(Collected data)
++++++
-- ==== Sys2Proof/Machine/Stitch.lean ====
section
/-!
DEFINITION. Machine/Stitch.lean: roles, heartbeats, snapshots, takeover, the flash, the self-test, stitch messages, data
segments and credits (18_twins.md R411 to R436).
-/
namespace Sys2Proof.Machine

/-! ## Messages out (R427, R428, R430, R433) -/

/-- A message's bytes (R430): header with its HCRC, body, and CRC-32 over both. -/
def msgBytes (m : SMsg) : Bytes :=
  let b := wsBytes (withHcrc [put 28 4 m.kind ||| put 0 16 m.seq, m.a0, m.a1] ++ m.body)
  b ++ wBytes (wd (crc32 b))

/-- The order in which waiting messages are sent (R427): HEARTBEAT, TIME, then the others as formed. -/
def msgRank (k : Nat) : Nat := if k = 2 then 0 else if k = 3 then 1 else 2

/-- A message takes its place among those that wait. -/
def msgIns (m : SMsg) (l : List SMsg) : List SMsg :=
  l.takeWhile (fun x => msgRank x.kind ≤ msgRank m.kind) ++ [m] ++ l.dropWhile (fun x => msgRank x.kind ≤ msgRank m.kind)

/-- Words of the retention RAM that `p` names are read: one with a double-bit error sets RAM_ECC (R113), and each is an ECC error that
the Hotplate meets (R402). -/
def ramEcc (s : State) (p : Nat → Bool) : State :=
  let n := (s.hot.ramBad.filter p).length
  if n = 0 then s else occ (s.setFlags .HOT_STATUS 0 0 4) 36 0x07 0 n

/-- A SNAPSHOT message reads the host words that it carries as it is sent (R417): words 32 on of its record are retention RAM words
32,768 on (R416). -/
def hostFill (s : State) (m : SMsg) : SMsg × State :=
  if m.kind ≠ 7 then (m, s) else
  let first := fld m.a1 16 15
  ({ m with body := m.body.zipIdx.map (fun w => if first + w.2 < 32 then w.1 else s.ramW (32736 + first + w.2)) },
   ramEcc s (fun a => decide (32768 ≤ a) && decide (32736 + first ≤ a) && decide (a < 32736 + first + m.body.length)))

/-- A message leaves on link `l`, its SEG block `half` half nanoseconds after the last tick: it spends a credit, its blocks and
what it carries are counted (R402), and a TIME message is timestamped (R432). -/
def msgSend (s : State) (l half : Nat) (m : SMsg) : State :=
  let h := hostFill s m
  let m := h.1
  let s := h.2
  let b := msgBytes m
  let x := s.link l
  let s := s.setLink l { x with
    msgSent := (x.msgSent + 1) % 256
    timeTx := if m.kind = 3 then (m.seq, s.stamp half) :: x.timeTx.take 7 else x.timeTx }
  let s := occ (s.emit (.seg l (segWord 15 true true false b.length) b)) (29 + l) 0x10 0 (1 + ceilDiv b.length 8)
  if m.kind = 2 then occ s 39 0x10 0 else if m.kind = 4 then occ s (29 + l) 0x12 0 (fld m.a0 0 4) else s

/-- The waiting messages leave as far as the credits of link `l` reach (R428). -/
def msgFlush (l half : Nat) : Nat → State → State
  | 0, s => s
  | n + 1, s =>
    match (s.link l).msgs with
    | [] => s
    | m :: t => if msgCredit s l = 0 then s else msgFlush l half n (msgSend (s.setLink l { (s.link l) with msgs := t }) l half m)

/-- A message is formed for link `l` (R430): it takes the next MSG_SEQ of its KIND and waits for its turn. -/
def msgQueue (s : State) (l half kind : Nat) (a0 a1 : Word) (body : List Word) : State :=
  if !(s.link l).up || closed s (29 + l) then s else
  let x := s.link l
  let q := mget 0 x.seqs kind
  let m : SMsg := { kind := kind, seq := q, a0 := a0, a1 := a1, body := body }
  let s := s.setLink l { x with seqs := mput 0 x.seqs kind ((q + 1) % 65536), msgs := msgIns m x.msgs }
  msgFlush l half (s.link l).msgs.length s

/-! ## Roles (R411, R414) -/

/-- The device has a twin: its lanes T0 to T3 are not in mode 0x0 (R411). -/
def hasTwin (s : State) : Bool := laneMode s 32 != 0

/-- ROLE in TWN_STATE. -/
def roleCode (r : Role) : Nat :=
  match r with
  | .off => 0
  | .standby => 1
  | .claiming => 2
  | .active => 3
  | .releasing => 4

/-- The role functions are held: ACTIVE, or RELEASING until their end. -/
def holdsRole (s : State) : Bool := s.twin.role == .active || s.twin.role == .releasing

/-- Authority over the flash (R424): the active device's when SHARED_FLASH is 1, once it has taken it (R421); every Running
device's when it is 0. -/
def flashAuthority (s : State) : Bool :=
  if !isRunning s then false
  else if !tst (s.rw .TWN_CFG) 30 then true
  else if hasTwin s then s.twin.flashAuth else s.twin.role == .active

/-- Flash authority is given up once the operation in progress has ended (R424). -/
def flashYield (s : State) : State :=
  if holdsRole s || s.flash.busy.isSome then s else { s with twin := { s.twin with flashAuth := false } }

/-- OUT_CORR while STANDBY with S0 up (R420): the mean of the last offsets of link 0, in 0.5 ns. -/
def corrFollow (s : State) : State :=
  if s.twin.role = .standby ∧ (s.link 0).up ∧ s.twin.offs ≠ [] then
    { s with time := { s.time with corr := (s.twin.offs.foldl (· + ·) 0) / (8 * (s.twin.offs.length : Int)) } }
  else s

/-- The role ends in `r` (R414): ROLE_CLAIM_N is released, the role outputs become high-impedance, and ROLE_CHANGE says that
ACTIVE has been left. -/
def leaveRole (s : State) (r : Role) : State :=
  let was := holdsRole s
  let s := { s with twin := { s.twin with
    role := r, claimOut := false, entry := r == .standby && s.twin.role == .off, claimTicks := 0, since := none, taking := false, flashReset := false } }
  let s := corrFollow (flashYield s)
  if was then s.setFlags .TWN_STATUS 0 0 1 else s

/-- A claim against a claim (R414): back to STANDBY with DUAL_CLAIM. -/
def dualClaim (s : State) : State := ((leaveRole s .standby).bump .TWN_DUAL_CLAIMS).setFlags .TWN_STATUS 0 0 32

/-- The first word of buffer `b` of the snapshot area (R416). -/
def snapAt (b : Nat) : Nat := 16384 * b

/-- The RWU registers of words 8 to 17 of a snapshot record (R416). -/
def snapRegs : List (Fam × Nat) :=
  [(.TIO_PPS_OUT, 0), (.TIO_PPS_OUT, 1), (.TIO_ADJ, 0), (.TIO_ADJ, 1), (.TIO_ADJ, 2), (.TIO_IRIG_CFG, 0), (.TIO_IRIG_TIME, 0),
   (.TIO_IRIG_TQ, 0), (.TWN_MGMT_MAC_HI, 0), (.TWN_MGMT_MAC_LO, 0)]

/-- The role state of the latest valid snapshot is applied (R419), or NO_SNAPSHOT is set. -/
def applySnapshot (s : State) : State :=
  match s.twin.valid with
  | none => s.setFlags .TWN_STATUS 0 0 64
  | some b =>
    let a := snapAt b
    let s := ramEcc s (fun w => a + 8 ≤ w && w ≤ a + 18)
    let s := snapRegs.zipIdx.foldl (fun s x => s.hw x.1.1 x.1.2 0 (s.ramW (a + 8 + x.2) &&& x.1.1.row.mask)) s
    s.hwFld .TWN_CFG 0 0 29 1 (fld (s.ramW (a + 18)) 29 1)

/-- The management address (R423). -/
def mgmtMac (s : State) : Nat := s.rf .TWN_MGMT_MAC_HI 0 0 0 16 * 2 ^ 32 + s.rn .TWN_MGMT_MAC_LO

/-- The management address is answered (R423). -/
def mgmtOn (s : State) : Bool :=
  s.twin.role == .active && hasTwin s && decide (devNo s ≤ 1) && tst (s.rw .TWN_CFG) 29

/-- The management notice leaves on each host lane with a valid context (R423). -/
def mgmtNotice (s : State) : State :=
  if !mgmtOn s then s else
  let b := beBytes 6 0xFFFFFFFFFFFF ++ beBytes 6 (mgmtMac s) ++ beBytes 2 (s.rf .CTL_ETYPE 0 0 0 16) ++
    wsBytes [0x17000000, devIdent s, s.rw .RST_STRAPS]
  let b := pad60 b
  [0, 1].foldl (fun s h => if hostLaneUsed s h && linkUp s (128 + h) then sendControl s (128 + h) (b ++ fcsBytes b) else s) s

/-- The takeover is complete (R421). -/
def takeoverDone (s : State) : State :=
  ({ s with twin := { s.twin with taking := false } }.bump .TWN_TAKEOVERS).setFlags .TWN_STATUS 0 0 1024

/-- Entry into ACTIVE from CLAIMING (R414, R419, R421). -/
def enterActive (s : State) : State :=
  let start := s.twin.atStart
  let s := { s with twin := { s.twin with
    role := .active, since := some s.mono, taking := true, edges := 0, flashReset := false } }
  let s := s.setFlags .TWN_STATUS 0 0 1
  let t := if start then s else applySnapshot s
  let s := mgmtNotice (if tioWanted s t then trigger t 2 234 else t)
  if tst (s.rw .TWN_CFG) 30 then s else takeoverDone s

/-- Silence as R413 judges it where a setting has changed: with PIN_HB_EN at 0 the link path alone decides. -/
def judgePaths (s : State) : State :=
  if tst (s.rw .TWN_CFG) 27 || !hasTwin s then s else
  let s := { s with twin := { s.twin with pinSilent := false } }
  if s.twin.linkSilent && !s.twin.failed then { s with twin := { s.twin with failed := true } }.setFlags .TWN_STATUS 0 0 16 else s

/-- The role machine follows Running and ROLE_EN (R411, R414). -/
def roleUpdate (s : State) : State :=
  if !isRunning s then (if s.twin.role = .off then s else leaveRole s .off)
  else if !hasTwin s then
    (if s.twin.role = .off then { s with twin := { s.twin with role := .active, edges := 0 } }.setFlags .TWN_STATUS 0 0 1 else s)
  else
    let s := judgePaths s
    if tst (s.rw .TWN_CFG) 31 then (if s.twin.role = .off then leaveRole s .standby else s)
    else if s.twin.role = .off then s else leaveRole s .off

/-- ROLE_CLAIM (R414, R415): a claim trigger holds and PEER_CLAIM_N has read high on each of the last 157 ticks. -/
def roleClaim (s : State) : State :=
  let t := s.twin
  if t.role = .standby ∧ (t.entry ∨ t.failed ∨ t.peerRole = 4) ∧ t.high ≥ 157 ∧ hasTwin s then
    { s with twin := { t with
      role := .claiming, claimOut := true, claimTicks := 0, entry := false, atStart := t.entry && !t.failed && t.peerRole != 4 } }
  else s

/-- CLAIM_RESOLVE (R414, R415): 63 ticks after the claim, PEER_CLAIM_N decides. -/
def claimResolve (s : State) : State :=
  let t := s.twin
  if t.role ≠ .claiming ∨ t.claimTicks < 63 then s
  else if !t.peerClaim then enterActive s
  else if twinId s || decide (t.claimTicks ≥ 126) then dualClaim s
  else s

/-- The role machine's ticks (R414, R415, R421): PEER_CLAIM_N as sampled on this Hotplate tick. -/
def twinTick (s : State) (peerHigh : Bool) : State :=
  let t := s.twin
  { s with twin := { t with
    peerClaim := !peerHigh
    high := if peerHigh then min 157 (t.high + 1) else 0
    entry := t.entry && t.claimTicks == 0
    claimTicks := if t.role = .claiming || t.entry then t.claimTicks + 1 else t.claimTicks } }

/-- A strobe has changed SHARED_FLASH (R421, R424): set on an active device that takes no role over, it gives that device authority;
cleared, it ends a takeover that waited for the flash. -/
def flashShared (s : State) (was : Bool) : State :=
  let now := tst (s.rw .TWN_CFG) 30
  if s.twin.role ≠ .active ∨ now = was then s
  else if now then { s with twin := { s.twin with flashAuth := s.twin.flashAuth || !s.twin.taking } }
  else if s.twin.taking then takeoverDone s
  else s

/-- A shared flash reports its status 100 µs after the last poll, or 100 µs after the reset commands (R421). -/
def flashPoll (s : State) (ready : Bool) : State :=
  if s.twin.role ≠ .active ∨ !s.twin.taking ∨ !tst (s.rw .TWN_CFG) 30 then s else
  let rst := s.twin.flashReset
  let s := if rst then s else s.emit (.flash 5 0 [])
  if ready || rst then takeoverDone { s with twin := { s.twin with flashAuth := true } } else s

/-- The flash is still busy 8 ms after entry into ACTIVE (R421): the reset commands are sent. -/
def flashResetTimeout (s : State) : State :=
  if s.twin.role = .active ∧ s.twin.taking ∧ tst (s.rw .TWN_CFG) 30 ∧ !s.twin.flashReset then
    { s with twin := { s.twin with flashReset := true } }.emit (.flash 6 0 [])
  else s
++++++
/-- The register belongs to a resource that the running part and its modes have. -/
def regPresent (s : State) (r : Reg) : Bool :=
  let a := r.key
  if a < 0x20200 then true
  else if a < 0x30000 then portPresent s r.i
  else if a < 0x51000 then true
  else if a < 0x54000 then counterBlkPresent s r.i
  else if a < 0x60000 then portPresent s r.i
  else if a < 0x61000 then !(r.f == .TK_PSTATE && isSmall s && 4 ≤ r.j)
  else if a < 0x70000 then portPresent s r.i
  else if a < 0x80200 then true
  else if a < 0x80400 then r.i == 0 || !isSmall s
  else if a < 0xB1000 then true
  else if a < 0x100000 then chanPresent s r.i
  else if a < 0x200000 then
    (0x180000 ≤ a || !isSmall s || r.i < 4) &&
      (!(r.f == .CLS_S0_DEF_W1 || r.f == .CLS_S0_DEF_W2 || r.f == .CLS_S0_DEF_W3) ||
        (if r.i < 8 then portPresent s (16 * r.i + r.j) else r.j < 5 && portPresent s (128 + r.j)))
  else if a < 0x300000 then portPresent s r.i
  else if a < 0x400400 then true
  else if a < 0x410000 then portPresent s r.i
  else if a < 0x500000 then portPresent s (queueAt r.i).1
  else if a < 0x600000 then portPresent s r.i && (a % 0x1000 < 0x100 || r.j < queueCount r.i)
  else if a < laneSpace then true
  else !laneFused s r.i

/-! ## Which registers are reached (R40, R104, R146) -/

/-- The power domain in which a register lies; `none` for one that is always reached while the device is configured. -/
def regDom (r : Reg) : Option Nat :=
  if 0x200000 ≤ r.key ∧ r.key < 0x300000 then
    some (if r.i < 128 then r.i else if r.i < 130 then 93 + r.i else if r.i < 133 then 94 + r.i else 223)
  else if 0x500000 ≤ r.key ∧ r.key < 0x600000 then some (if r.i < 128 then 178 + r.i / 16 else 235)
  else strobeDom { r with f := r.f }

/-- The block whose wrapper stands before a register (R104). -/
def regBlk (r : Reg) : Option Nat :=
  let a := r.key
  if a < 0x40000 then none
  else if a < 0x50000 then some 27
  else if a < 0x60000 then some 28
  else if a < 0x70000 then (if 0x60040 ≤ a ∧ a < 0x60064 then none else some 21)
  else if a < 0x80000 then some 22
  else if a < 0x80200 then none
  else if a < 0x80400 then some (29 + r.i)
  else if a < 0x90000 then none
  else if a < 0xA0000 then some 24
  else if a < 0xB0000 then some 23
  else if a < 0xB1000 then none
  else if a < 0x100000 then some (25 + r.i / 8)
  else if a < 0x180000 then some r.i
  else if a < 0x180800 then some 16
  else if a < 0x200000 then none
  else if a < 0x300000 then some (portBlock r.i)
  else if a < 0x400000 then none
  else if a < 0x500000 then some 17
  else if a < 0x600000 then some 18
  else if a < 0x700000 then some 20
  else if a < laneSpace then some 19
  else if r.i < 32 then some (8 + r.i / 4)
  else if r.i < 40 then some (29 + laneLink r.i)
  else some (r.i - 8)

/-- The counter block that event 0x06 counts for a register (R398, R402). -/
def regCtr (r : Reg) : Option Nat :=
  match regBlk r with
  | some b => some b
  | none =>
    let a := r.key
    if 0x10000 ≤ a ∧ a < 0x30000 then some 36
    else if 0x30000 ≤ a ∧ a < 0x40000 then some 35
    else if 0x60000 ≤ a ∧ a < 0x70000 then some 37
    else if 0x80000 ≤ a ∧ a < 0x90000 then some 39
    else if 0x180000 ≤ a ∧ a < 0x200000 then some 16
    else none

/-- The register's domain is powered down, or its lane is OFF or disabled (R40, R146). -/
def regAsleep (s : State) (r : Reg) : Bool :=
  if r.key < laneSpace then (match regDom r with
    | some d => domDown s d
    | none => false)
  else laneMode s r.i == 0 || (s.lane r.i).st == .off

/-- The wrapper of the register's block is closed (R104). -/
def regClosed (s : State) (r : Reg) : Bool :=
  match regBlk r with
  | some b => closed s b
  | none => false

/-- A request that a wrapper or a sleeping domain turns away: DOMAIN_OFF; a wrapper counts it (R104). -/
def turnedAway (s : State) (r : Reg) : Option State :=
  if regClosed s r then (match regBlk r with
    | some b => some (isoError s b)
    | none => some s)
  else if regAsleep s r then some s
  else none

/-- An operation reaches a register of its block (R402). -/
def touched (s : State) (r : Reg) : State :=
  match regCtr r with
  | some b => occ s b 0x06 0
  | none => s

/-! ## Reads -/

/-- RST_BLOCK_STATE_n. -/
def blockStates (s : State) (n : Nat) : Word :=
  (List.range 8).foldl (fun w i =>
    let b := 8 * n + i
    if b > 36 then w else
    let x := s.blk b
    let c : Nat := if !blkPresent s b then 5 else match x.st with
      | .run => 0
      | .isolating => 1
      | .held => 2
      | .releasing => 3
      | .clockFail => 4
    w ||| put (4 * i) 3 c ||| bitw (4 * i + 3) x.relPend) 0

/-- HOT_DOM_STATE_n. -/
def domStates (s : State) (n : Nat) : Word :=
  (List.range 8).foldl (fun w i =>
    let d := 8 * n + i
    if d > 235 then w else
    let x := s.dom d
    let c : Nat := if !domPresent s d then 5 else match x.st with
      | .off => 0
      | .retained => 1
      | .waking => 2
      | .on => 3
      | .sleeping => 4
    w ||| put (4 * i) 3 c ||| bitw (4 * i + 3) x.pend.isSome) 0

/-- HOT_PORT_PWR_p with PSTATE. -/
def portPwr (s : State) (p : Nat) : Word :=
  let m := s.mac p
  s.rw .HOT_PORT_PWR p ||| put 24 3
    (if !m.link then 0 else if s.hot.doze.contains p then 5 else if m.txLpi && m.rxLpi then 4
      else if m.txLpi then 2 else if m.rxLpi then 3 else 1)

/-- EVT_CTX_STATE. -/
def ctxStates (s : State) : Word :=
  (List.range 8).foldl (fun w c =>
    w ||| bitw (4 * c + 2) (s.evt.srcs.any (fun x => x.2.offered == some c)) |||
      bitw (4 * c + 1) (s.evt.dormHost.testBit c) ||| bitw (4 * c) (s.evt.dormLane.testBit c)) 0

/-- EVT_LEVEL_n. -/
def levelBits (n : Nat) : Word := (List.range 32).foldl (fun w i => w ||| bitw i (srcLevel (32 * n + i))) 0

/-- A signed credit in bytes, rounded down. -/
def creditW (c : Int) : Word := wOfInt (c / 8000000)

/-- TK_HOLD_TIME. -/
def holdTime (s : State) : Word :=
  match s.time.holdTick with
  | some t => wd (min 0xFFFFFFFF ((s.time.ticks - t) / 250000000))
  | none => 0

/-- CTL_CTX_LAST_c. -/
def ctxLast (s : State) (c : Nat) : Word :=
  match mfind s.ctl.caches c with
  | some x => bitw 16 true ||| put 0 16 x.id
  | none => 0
++++++
PROBLEM TO WORK ON:
Only one stretch of the data above is needed. Restate it word for word, from the line containing "what it carries" through the line containing "if msgCredit s", both ends included.

TASK RESULT:
what it carries are counted (R402), and a TIME message is timestamped (R432). -/
def msgSend (s : State) (l half : Nat) (m : SMsg) : State :=
  let h := hostFill s m
  let m := h.1
  let s := h.2
  let b := msgBytes m
  let x := s.link l
  let s := s.setLink l { x with
    msgSent := (x.msgSent + 1) % 256
    timeTx := if m.kind = 3 then (m.seq, s.stamp half) :: x.timeTx.take 7 else x.timeTx }
  let s := occ (s.emit (.seg l (segWord 15 true true false b.length) b)) (29 + l) 0x10 0 (1 + ceilDiv b.length 8)
  if m.kind = 2 then occ s 39 0x10 0 else if m.kind = 4 then occ s (29 + l) 0x12 0 (fld m.a0 0 4) else s

/-- The waiting messages leave as far as the credits of link `l` reach (R428). -/
def msgFlush (l half : Nat) : Nat → State → State
  | 0, s => s
  | n + 1, s =>
    match (s.link l).msgs with
    | [] => s
    | m :: t => if msgCredit s l = 0 then s else msgFlush l half n (msgSend (s.setLink l { (s.link l) with msgs := t }) l half m)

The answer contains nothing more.